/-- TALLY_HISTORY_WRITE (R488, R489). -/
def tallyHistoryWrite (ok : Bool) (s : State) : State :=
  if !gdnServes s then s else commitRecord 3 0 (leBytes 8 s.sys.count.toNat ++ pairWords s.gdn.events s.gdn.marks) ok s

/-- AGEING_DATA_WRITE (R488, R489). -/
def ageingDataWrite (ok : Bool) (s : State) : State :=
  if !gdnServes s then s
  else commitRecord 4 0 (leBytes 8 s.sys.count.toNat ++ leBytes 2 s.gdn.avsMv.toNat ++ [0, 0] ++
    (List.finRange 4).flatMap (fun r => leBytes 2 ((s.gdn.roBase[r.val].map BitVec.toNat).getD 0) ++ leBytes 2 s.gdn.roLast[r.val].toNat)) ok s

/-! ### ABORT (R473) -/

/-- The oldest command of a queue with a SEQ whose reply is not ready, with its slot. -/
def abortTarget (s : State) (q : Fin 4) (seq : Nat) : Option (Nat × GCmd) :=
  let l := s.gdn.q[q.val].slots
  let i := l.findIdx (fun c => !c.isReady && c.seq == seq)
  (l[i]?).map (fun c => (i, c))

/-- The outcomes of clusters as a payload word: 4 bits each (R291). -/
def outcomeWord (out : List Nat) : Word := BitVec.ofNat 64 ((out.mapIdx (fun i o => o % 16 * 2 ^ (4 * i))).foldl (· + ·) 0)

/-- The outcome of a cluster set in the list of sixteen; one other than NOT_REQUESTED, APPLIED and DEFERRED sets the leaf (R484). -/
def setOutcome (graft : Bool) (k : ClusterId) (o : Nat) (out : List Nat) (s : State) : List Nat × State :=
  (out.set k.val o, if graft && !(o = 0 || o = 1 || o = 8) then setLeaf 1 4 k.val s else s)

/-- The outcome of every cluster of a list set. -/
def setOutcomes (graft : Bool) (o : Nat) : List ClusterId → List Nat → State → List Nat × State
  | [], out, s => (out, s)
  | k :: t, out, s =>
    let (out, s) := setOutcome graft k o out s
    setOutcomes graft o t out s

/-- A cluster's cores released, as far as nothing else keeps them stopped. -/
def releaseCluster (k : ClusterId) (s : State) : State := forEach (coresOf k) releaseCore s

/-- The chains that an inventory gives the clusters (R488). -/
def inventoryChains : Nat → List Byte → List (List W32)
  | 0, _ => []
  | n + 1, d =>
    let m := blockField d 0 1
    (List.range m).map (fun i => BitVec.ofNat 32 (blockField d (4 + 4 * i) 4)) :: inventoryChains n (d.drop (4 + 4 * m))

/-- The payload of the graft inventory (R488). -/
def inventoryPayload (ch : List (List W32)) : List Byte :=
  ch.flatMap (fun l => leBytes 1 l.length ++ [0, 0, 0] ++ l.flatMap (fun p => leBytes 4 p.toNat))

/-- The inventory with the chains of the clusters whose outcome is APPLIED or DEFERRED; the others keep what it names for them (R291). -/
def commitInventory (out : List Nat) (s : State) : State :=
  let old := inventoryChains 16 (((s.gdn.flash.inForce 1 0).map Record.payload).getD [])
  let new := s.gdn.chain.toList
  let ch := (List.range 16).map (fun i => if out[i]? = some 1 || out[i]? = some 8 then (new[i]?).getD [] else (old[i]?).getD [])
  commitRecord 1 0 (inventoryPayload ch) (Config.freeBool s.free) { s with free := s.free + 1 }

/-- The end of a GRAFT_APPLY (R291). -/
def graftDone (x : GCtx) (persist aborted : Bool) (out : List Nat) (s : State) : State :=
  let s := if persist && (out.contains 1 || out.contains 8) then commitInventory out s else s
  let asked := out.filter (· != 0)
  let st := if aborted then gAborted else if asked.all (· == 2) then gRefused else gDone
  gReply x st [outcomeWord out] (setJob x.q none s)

PROBLEM TO SOLVE: Look through the material above for "flatMap" and copy the lines that have it.

EXPECTED ANSWER:
    (List.finRange 4).flatMap (fun r => leBytes 2 ((s.gdn.roBase[r.val].map BitVec.toNat).getD 0) ++ leBytes 2 s.gdn.roLast[r.val].toNat)) ok s
  ch.flatMap (fun l => leBytes 1 l.length ++ [0, 0, 0] ++ l.flatMap (fun p => leBytes 4 p.toNat))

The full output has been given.